Dès lors qu'en application des articles L. 1235-10, L. 1235-11 et L. 1235-16 du code du travail, l'annulation d'une décision de validation mentionnée à l'article L. 1233-57-2 ou d'homologation mentionnée à l'article L. 1233-57-3 du même code a des conséquences différentes pour les salariés licenciés en fonction des motifs fondant cette annulation, de sorte qu'il appartient au juge administratif, si la requête soulève plusieurs moyens, de se prononcer explicitement sur ces moyens selon un ordre préétabli (1), des conclusions à fin d'appel incident dirigées contre le dispositif du jugement ayant annulé pour excès de pouvoir une telle décision, présentées par les parties de première instance qui avaient conclu à cette annulation, sont recevables lorsque celles-ci soutiennent que le motif d'annulation retenu par le jugement n'est pas celui sur lequel les premiers juges auraient dû se prononcer en premier lieu et qui était susceptible d'avoir des conséquences plus favorables pour les salariés concernés. Cette solution déroge dans ce cas précis au principe selon lequel l'intérêt à faire appel s'apprécie par rapport au dispositif de la décision juridictionnelle critiquée, et non aux motifs retenus par les premiers juges (2).
:
Plans de sauvegarde de l'emploi - Intérêt pour faire appel - Existence - Recevabilité de l'appel pouvant être admise au regard des motifs du jugement attaqué, et non de son seul dispositif.
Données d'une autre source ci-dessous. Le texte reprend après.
theorem Frame.regsSet {ps : List Part} {r s : State} {x} (hp : Part.regs ∈ ps) (h : Frame ps r s) :
    Frame ps r { s with regs := x } := by
  refine Frame.mk h fun p hq => ?_
  cases p <;> first | exact absurd hp hq | rfl | exact fun _ h => h | exact fun h => h | exact ⟨fun _ h => h, Nat.le_refl _⟩

theorem Frame.cpxSet {ps : List Part} {r s : State} {x} (hp : Part.cpx ∈ ps) (h : Frame ps r s) :
    Frame ps r { s with cpx := x } := by
  refine Frame.mk h fun p hq => ?_
  cases p <;> first | exact absurd hp hq | rfl | exact fun _ h => h | exact fun h => h | exact ⟨fun _ h => h, Nat.le_refl _⟩

/-! ## What a frame says of a field outside it -/

theorem Frame.pending_eq {ps : List Part} {s t : State} (h : Frame ps s t) (hp : Part.pending ∉ ps := by decide) :
    t.pending = s.pending := h .pending hp

theorem Frame.ans_eq {ps : List Part} {s t : State} (h : Frame ps s t) (hp : Part.ans ∉ ps := by decide) :
    t.ans = s.ans := h .ans hp

theorem Frame.draws_eq {ps : List Part} {s t : State} (h : Frame ps s t) (hp : Part.draws ∉ ps := by decide) :
    t.draws = s.draws := h .draws hp

theorem Frame.gate_eq {ps : List Part} {s t : State} (h : Frame ps s t) (hp : Part.gate ∉ ps := by decide) :
    t.gate = s.gate := h .gate hp

theorem Frame.tbs_eq {ps : List Part} {s t : State} (h : Frame ps s t) (hp : Part.tbs ∉ ps := by decide) :
    t.tbs = s.tbs := h .tbs hp

theorem Frame.stp_eq {ps : List Part} {s t : State} (h : Frame ps s t) (hp : Part.stp ∉ ps := by decide) :
    t.stp = s.stp := h .stp hp

theorem Frame.qmx_eq {ps : List Part} {s t : State} (h : Frame ps s t) (hp : Part.qmx ∉ ps := by decide) :
    t.qmx = s.qmx := h .qmx hp

theorem Frame.ten_eq {ps : List Part} {s t : State} (h : Frame ps s t) (hp : Part.ten ∉ ps := by decide) :
    t.ten = s.ten := h .ten hp

theorem Frame.fns_eq {ps : List Part} {s t : State} (h : Frame ps s t) (hp : Part.fns ∉ ps := by decide) :
    t.fns = s.fns := h .fns hp

theorem Frame.map_eq {ps : List Part} {s t : State} (h : Frame ps s t) (hp : Part.map ∉ ps := by decide) :
    t.map = s.map := h .map hp

theorem Frame.wbf_eq {ps : List Part} {s t : State} (h : Frame ps s t) (hp : Part.wbf ∉ ps := by decide) :
    t.wbf = s.wbf := h .wbf hp

theorem Frame.fch_eq {ps : List Part} {s t : State} (h : Frame ps s t) (hp : Part.fch ∉ ps := by decide) :
    t.fch = s.fch := h .fch hp

theorem Frame.ldc_eq {ps : List Part} {s t : State} (h : Frame ps s t) (hp : Part.ldc ∉ ps := by decide) :
    t.ldc = s.ldc := h .ldc hp

theorem Frame.par_eq {ps : List Part} {s t : State} (h : Frame ps s t) (hp : Part.par ∉ ps := by decide) :
    t.par = s.par := h .par hp

theorem Frame.rcl_eq {ps : List Part} {s t : State} (h : Frame ps s t) (hp : Part.rcl ∉ ps := by decide) :
    t.rcl = s.rcl := h .rcl hp

theorem Frame.dmc_eq {ps : List Part} {s t : State} (h : Frame ps s t) (hp : Part.dmc ∉ ps := by decide) :
    t.dmc = s.dmc := h .dmc hp

theorem Frame.key_eq {ps : List Part} {s t : State} (h : Frame ps s t) (hp : Part.key ∉ ps := by decide) :
    t.key = s.key := h .key hp

theorem Frame.cip_eq {ps : List Part} {s t : State} (h : Frame ps s t) (hp : Part.cip ∉ ps := by decide) :
    t.cip = s.cip := h .cip hp

theorem Frame.staged_eq {ps : List Part} {s t : State} (h : Frame ps s t) (hp : Part.staged ∉ ps := by decide) :
    t.staged = s.staged := h .staged hp

theorem Frame.norWaits_eq {ps : List Part} {s t : State} (h : Frame ps s t) (hp : Part.norWaits ∉ ps := by decide) :
    t.norWaits = s.norWaits := h .norWaits hp

theorem Frame.hif_eq {ps : List Part} {s t : State} (h : Frame ps s t) (hp : Part.hif ∉ ps := by decide) :
    t.hif = s.hif := h .hif hp

theorem Frame.net_eq {ps : List Part} {s t : State} (h : Frame ps s t) (hp : Part.net ∉ ps := by decide) :
    t.net = s.net := h .net hp

theorem Frame.sbi_eq {ps : List Part} {s t : State} (h : Frame ps s t) (hp : Part.sbi ∉ ps := by decide) :
    t.sbi = s.sbi := h .sbi hp

theorem Frame.thm_eq {ps : List Part} {s t : State} (h : Frame ps s t) (hp : Part.thm ∉ ps := by decide) :
    t.thm = s.thm := h .thm hp

theorem Frame.hld_eq {ps : List Part} {s t : State} (h : Frame ps s t) (hp : Part.hld ∉ ps := by decide) :
    t.hld = s.hld := h .hld hp

theorem Frame.fuses_eq {ps : List Part} {s t : State} (h : Frame ps s t) (hp : Part.fuses ∉ ps := by decide) :
    t.fuses = s.fuses := h .fuses hp

theorem Frame.nor_eq {ps : List Part} {s t : State} (h : Frame ps s t) (hp : Part.nor ∉ ps := by decide) :
    t.nor = s.nor := h .nor hp

theorem Frame.bot_eq {ps : List Part} {s t : State} (h : Frame ps s t) (hp : Part.bot ∉ ps := by decide) :
    t.bot = s.bot := h .bot hp

theorem Frame.pins_eq {ps : List Part} {s t : State} (h : Frame ps s t) (hp : Part.pins ∉ ps := by decide) :
    t.pins = s.pins := h .pins hp

theorem Frame.evl_eq {ps : List Part} {s t : State} (h : Frame ps s t) (hp : Part.evl ∉ ps := by decide) :
    t.evl = s.evl := h .evl hp

theorem Frame.paths_eq {ps : List Part} {s t : State} (h : Frame ps s t) (hp : Part.paths ∉ ps := by decide) :
    t.paths = s.paths := h .paths hp

theorem Frame.pages_eq {ps : List Part} {s t : State} (h : Frame ps s t) (hp : Part.pages ∉ ps := by decide) :
    t.pages = s.pages := h .pages hp

theorem Frame.regs_eq {ps : List Part} {s t : State} (h : Frame ps s t) (hp : Part.regs ∉ ps := by decide) :
    t.regs = s.regs := h .regs hp

theorem Frame.cpx_eq {ps : List Part} {s t : State} (h : Frame ps s t) (hp : Part.cpx ∉ ps := by decide) :
    t.cpx = s.cpx := h .cpx hp

end Sys2Proof.Machine
end

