theorem addGroup_frame {ps : List Part} {r₀ : State} {s : State} {d : Nat} {x : Desc} {fns : List NandFn}
    (sub : [.fns, .fch] ⊆ ps) (h₀ : Frame ps r₀ s) : Frame ps r₀ (addGroup s d x fns) := by
  unfold addGroup
  try dsimp only
  repeat' first
    | with_reducible assumption
    | with_reducible exact List.Subset.trans (by decide) sub
    | with_reducible apply State.meter_frame
    | with_reducible apply State.updChan_frame
    | with_reducible refine Frame.foldlFst (fun _ _ _ => ?_) ?_
    | with_reducible refine Frame.foldl (fun _ _ _ => ?_) ?_
    | with_reducible refine Frame.ite ?_ ?_
    | dsimp only
    | split

theorem startOp_frame {ps : List Part} {r₀ : State} {s : State} {d i : Nat} {x : Desc}
    (sub : [.fns, .fch] ⊆ ps) (h₀ : Frame ps r₀ s) : Frame ps r₀ (startOp s d i x) := by
  unfold startOp
  try dsimp only
  repeat' first
    | with_reducible assumption
    | with_reducible exact List.Subset.trans (by decide) sub
    | with_reducible apply State.updChan_frame
    | with_reducible apply State.updDie_frame
    | with_reducible apply addGroup_frame
    | with_reducible refine Frame.ite ?_ ?_
    | dsimp only
    | split

theorem lunReset_frame {ps : List Part} {r₀ : State} {s : State} {d kind : Nat}
    (sub : [.fch] ⊆ ps) (h₀ : Frame ps r₀ s) : Frame ps r₀ (lunReset s d kind) := by
  unfold lunReset
  try dsimp only
  repeat' first
    | with_reducible assumption
    | with_reducible exact List.Subset.trans (by decide) sub
    | with_reducible apply State.updDie_frame
    | dsimp only
    | split

theorem startWith_frame {ps : List Part} {r₀ : State} {s : State} {d i : Nat} {t : OpType} {go : Desc → State → State}
    (ha : ∀ x u, Frame ps r₀ u → Frame ps r₀ (go x u)) (sub : [.stp, .fch, .cip, .pages, .regs] ⊆ ps) (h₀ : Frame ps r₀ s) :
    Frame ps r₀ (startWith s d i t go) := by
  unfold startWith
  try dsimp only
  split
  all_goals repeat' first
    | with_reducible assumption
    | with_reducible exact List.Subset.trans (by decide) sub
    | with_reducible refine ha _ _ ?_
    | with_reducible apply State.evCh_frame
    | with_reducible apply finishEntry_frame
    | with_reducible refine Frame.ite ?_ ?_
    | dsimp only
    | split

theorem onBusy_frame {ps : List Part} {r₀ : State} {s : State} {d i : Nat} {x : Desc}
    (sub : [.stp, .fns, .fch, .cip, .pages, .regs] ⊆ ps) (h₀ : Frame ps r₀ s) : Frame ps r₀ (onBusy s d i x) := by
  unfold onBusy
  try dsimp only
  repeat' first
    | with_reducible assumption
    | with_reducible exact List.Subset.trans (by decide) sub
    | with_reducible apply State.bumpAt_frame
    | with_reducible apply State.updDie_frame
    | with_reducible apply addGroup_frame
    | with_reducible apply finishEntry_frame
    | with_reducible refine Frame.ite ?_ ?_
    | dsimp only
    | split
Dès lors qu'en application des articles L. 1235-10, L. 1235-11 et L. 1235-16 du code du travail, l'annulation d'une décision de validation mentionnée à l'article L. 1233-57-2 ou d'homologation mentionnée à l'article L. 1233-57-3 du même code a des conséquences différentes pour les salariés licenciés en fonction des motifs fondant cette annulation, de sorte qu'il appartient au juge administratif, si la requête soulève plusieurs moyens, de se prononcer explicitement sur ces moyens selon un ordre préétabli (1), des conclusions à fin d'appel incident dirigées contre le dispositif du jugement ayant annulé pour excès de pouvoir une telle décision, présentées par les parties de première instance qui avaient conclu à cette annulation, sont recevables lorsque celles-ci soutiennent que le motif d'annulation retenu par le jugement n'est pas celui sur lequel les premiers juges auraient dû se prononcer en premier lieu et qui était susceptible d'avoir des conséquences plus favorables pour les salariés concernés. Cette solution déroge dans ce cas précis au principe selon lequel l'intérêt à faire appel s'apprécie par rapport au dispositif de la décision juridictionnelle critiquée, et non aux motifs retenus par les premiers juges (2).
(1) Cf. CE, 14 juin 2021, M. et autres, n° 428459, à mentionner au tables (2) CF. CE, Section, 3 février 1999, Hôpital de Cosne-Cours-sur-Loire, n° 126687- 142288, p.14 ; CE, Section, 17 juillet 2009, Ministre de l'économie, des finances et de l'industrie c/ , n° 288559, P. 283.